There is a function `TestEncoding` to scan a binary data and guess the most possible UTF encoding.
## Base64 Encoding
Use `Utf8Base64Encoder` and `Utf8Base64Decoder` for Base64 encoding in UTF-8.
`Utf8Base64Encoder` and `Utf6Base64Decoder` convert between binary data to Base64 in UTF8 encoding.
They can work with `UtfGeneralEncoder` and `UtfGeneralDecoder` to convert binary data to Base64 in a `WString`.
### Example: Converting Binary Data to Base64 WString
```cpp
MemoryStream memoryStream;
{
UtfGeneralEncoder<wchar_t, char8_t> u8towEncoder;
EncoderStream u8towStream(memoryStream, u8towEncoder);
Utf8Base64Encoder base64Encoder;
EncoderStream base64Stream(u8t0wStream, base64Encoder);
base64Stream.Write(binary ...);
}
memoryStream.SeekFromBegin(0);
{
StreamReader reader(memoryStream);
auto base64 = reader.ReadToEnd(reader);
}
```
### Example: Converting Base64 WString to Binary Data
```cpp
MemoryStream memoryStreamn;
{
StreamWriter writer(memoryStream);
writer.WriteString(base64);
}
memoryStream.SeekFromBegin(0);
{
UtfGeneralEncoder<wchar_t, char8_t> wtou8Decoder;
DecoderStream wtou8Stream(memoryStream, wtou8Decoder);
Utf8Base64Decoder base64Decoder;
DecoderStream base64Stream(wtou8Stream, base64Decoder);
base64Stream.Read(binary ...);
}
```
## Data Compression
Use `LzwEncoder` and `LzwDecoder` for data compression.

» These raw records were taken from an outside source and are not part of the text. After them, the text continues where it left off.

/-- A fabric release enters the pending store of this chip, but for the cores whose WAIT on its counter holds the die (R331, R337). -/
def State.pendRelease (s : State) (i apply parity : Nat) : State :=
  let ctr := s.get (Reg.LOCK_SLOT_CTRL i) Fld.LOCK_SLOT_CTRL.rel_ctr
  let held := (s.slotCores i).filter fun n => s.die.holds.any (s.waitsOn n ctr)
  let rest := (s.slotCores i).filter fun n => !held.contains n
  let s := held.foldl (fun t n => t.endWait n ctr 1) s
  if rest.isEmpty then s
  else if s.pendFull then s.applyFull rest ctr 1
  else ({ s with locks := { s.locks with pend := s.locks.pend ++ [(⟨2, 256, ctr, 1, apply, parity, rest⟩ : PendSig)] } }).showPend

/-- The leader has every chip of the generation in: it sends the fabric release (R337). -/
def State.leaderCheck (s : State) (i : Nat) : State :=
  let a := Reg.LOCK_SLOT_CTRL i
  let x := s.slot i
  let cur := x.chips.filter fun p => p.1 == x.gen
  if s.get a Fld.LOCK_SLOT_CTRL.nchips = 0 ∨ cur.length < s.get a Fld.LOCK_SLOT_CTRL.nchips then s.showSlot i
  else
    let apply := (cur.map (·.2)).foldl max 0 + 2 * s.xlat
    let tree := s.get a Fld.LOCK_SLOT_CTRL.tree_id
    let h := hMcast.set (hdr3 8 0 (0x400 + tree) 0 s.stepParity) 1
    let b := mkBarge h (signalPayload x.gen s.chipAddr apply 2 i 0)
    let s := s.setSlot i { x with sent := x.gen, chips := x.chips.filter fun p => p.1 != x.gen }
    ((s.sendTree tree b).pendRelease i apply s.stepParity).showSlot i

/-- A chip arrival at the leader (R337). -/
def State.chipArrive (s : State) (i gen a : Nat) : State :=
  let x := s.slot i
  (s.setSlot i { x with chips := x.chips ++ [(gen, a)] }).leaderCheck i

/-- Completion of a slot's local set in beat `b`, step beat `sb` (R336, R337). -/
def State.slotComplete (s : State) (i b sb : Nat) : State :=
  let x := s.slot i
  let a := Reg.LOCK_SLOT_CTRL i
  let cores := s.slotCores i
  let st := Reg.LOCK_SLOT_STAT i
  let s := s.addTo st Fld.LOCK_SLOT_STAT.gen 1
  let s := s.setSlot i { x with
    arrived := x.early, early := []
    again := if cores.all x.early.contains then some (b + 1, sb + 1) else none }
  let s := s.showSlot i
  let s := if s.get Reg.SNAP_LOCK Fld.SNAP_LOCK.kind = 1 ∧ s.get Reg.SNAP_LOCK Fld.SNAP_LOCK.index = i then s.trigger 2 0 b else s
  if s.get a Fld.LOCK_SLOT_CTRL.fabric = 0 then
    { s with locks := { s.locks with releases := s.locks.releases ++
        [⟨i, b + s.lat 22, s.get a Fld.LOCK_SLOT_CTRL.rel_ctr, cores⟩] } }
  else
    let arr := sb + s.lat 22
    let gen := s.get st Fld.LOCK_SLOT_STAT.gen
    if s.get a Fld.LOCK_SLOT_CTRL.leader = 1 then s.chipArrive i gen arr
    else
      let lchip := s.get a Fld.LOCK_SLOT_CTRL.lchip
      s.sendOut lchip (mkBarge (hdr3 8 lchip 0 0 s.stepParity) (signalPayload gen s.chipAddr arr 1 i 0))

/-- Record an arrival at a slot (R335, R336). -/
def State.slotRecord (s : State) (i : Nat) (e : SlotArrival) : State :=
  let x := s.slot i
  if x.arrived.contains e.core then
    if x.early.contains e.core then s.lockErr 0x3305 e.core e.issuer i 0
    else (s.setSlot i { x with early := x.early ++ [e.core] }).showSlot i
  else
    let s := (s.setSlot i { x with arrived := x.arrived ++ [e.core] }).showSlot i
    if (s.slotCores i).all (x.arrived ++ [e.core]).contains then s.slotComplete i e.beat e.step else s

/-- Every participant's reach has come to beat `b`: no arrival of an earlier beat is still to come. -/
def State.slotAt (s : State) (i b : Nat) : Bool := (s.slotCores i).all fun m => decide (b ≤ s.beatOf m)

/-- A slot whose early bits complete the set completes again in the next beat (R336). -/
def State.slotAgain (s : State) (i : Nat) : State :=
  match (s.slot i).again with
  | none => s
  | some (t, sb) => if s.slotAt i t then (s.setSlot i { s.slot i with again := none }).slotComplete i t sb else s

/-- Insert an arrival in the order of beats. -/
def placeArrival (e : SlotArrival) : List SlotArrival → List SlotArrival
  | [] => [e]
  | x :: t => if e.beat < x.beat then e :: x :: t else x :: placeArrival e t

/-- Arrivals that waited are recorded in the order of their beats, with second completions between them; the first argument bounds the
rounds. -/
def State.slotDrain (s : State) (i : Nat) : Nat → State
  | 0 => s
  | fuel + 1 =>
    let x := s.slot i
    match x.again, x.wait with
    | some (t, sb), e :: rest =>
      if t < e.beat then
        (if s.slotAt i t then ((s.setSlot i { x with again := none }).slotComplete i t sb).slotDrain i fuel else s)
      else if s.slotAt i e.beat then ((s.setSlot i { x with wait := rest }).slotRecord i e).slotDrain i fuel else s
    | none, e :: rest =>
      if s.slotAt i e.beat then ((s.setSlot i { x with wait := rest }).slotRecord i e).slotDrain i fuel else s
    | some _, [] => s.slotAgain i
    | none, [] => s

/-- Every slot takes the arrivals that waited for the beats which the reaches have come to. -/
def State.slotsDrain (s : State) : State :=
  s.locks.slots.foldl (fun (t : State) e =>
    if e.2.wait.isEmpty ∧ e.2.again.isNone then t else t.slotDrain e.1 (2 * e.2.wait.length + 2)) s

/-- An arrival of core `n` at slot `i` in the beat in progress: recorded in that beat, in the order of beats where reaches run apart
(R335, R336). -/
def State.arrive (s : State) (n i issuer : Nat) : State :=
  let x := s.slot i
  let e : SlotArrival := ⟨n, s.beatOf n, issuer, s.beatOf n - (s.core n).stepBeat0⟩
  if s.get (Reg.LOCK_SLOT_CTRL i) Fld.LOCK_SLOT_CTRL.armed = 0 then s.lockErr 0x3306 n issuer i 0
  else if !(s.slotCores i).contains n then s.lockErr 0x3304 n issuer i 0
  else if x.wait.isEmpty && s.slotAt i e.beat then s.slotRecord i e
  else s.setSlot i { x with wait := placeArrival e x.wait }

/-! ### The last beat (R182, R186, R211, R212, R239, R245) -/

/-- The entry a macro-op pushes (R185, R186). -/
def RunOp.entry (r : RunOp) : List Byte :=
  natLe 4 (r.push.addr % 2 ^ 32) ++ natLe 4 (r.push.len % 2 ^ 32) ++ natLe 2 (r.push.stride % 2 ^ 16) ++
  natLe 1 (r.push.fmt % 16) ++ natLe 1 (if r.poison then 1 else 0) ++ natLe 4 (r.push.scale % 2 ^ 32) ++
  natLe 2 (dTag r.desc) ++ List.replicate 14 0 ++ r.user

/-- Push to every queue of the push mask; an overflow faults the core (R187, R188). -/
def State.pushAll (s : State) (n : Nat) (r : RunOp) : State :=
  (List.range 8).foldl (fun t q => if (dPush r.desc).testBit q then t.push n q r.entry else t) s

/-- A counter signal to a core of another chip, by the sluice whose transfer it follows (R212, R328). -/
def State.signalChip (s : State) (n sl chip vcore i k : Nat) : State :=
  let par := (s.reg (Reg.STEP_REC n 0)).toNat % 2
  let b := mkBarge (hdr3 8 chip (0x800 + vcore) 0 par) (signalPayload 0 s.chipAddr (s.stepBeat n + s.xlat) 0 i k)
  match s.lookup s.bank chip false with
  | some (p, _) => s.launch n .localPort (1 + sl) 0 (withExit p s.bank b)
  | none => s.logErr { code := 0x5906 }

/-- The post action of a macro-op in its last beat (R211, R212, R324, R325, R328, R335). -/
def State.postAct (s : State) (n : Nat) (u : UnitId) (onX : Bool) (d : List Word) : State :=
  let sl := match u with
    | .sluice k => k.val
    | _ => 0
  let a := dPost d
  let w := (issuerNum (issuerOf onX))
  if a.kind = 1 then s.signal n a.index a.n n w
  else if a.kind = 2 then
    if dTchip d = 0 then s.signalTo n (s.vmap (dTcore d)) a.index a.n w
    else if s.isHere (dTchip d) then
      if dTcore d < s.vgrid then s.signalTo n (s.vmap (dTcore d)) a.index a.n w else s.lost3308 (dTcore d) a.index a.n
    else if a.n = 0 then s
    else s.signalChip n sl (dTchip d) (dTcore d) a.index a.n
  else if a.kind = 3 then s.arrive n a.index w
  else s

- `LzwEncoder` compress binary data.
- `LzwDecoder` decompress binary data.
## Helper Functions
Use `CopyStream`, `CompressStream`, `DecompressStream` helper functions.
There are help functions `CopyStream`, `CompressStream` and `DecompressStream` to make the code simpler.
## Extra Content
### Encoding Selection Guidelines
When choosing between different encoding methods:
- Use BOM encoders when you need to ensure proper encoding detection by other applications
- Use general UTF encoders for maximum compatibility and control over BOM presence
- Use MBCS encoders only when working with legacy systems that require ASCII compatibility
### Performance Considerations
Different encoding operations have varying performance characteristics:
- ASCII/MBCS encoding is fastest but limited to basic character sets
- UTF-8 encoding provides good balance between space efficiency and Unicode support
- UTF-16 and UTF-32 provide different trade-offs between processing speed and memory usage
### Error Handling
Encoding operations may fail when:
- Invalid byte sequences are encountered during decoding
- Characters cannot be represented in the target encoding
- BOM detection fails for corrupted files
Always handle potential encoding exceptions, especially when processing user-provided files.
### Pipeline Design
The encoder/decoder system is designed for pipeline composition. You can chain multiple encoding operations together to create complex data transformation workflows, such as:
1. Base64 decode → UTF-8 decode → String processing
2. String processing → UTF-8 encode → Compression → File output
This design provides flexibility for handling various data transformation scenarios efficiently.